▸ TO DO: Repeat the entries verbatim.

------------------------------------------------------------

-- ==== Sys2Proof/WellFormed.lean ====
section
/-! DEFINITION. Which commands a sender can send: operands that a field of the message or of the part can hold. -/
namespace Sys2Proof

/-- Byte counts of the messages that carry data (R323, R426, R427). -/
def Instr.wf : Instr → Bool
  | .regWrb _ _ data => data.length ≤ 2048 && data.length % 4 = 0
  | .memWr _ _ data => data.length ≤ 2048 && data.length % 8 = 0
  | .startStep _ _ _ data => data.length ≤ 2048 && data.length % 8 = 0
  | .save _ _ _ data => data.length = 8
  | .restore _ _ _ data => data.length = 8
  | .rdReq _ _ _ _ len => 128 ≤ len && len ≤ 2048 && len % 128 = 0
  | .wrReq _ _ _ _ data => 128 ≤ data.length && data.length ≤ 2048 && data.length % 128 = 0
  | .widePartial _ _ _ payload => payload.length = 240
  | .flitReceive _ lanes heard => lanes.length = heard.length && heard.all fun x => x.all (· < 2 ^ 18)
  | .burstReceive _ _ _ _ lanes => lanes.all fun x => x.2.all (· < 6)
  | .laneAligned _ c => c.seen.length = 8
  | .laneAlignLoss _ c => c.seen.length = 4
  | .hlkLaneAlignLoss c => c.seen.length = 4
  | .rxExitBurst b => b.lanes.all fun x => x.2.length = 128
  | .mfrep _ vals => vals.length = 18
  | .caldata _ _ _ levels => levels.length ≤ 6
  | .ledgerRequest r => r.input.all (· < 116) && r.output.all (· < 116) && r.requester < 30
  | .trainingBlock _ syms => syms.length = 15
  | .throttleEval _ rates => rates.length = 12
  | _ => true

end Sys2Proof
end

------------------------------------------------------------

▸ RESULT OF THE TASK:
-- ==== Sys2Proof/WellFormed.lean ====
section
/-! DEFINITION. Which commands a sender can send: operands that a field of the message or of the part can hold. -/
namespace Sys2Proof

/-- Byte counts of the messages that carry data (R323, R426, R427). -/
def Instr.wf : Instr → Bool
  | .regWrb _ _ data => data.length ≤ 2048 && data.length % 4 = 0
  | .memWr _ _ data => data.length ≤ 2048 && data.length % 8 = 0
  | .startStep _ _ _ data => data.length ≤ 2048 && data.length % 8 = 0
  | .save _ _ _ data => data.length = 8
  | .restore _ _ _ data => data.length = 8
  | .rdReq _ _ _ _ len => 128 ≤ len && len ≤ 2048 && len % 128 = 0
  | .wrReq _ _ _ _ data => 128 ≤ data.length && data.length ≤ 2048 && data.length % 128 = 0
  | .widePartial _ _ _ payload => payload.length = 240
  | .flitReceive _ lanes heard => lanes.length = heard.length && heard.all fun x => x.all (· < 2 ^ 18)
  | .burstReceive _ _ _ _ lanes => lanes.all fun x => x.2.all (· < 6)
  | .laneAligned _ c => c.seen.length = 8
  | .laneAlignLoss _ c => c.seen.length = 4
  | .hlkLaneAlignLoss c => c.seen.length = 4
  | .rxExitBurst b => b.lanes.all fun x => x.2.length = 128
  | .mfrep _ vals => vals.length = 18
  | .caldata _ _ _ levels => levels.length ≤ 6
  | .ledgerRequest r => r.input.all (· < 116) && r.output.all (· < 116) && r.requester < 30
  | .trainingBlock _ syms => syms.length = 15
  | .throttleEval _ rates => rates.length = 12
  | _ => true

end Sys2Proof
end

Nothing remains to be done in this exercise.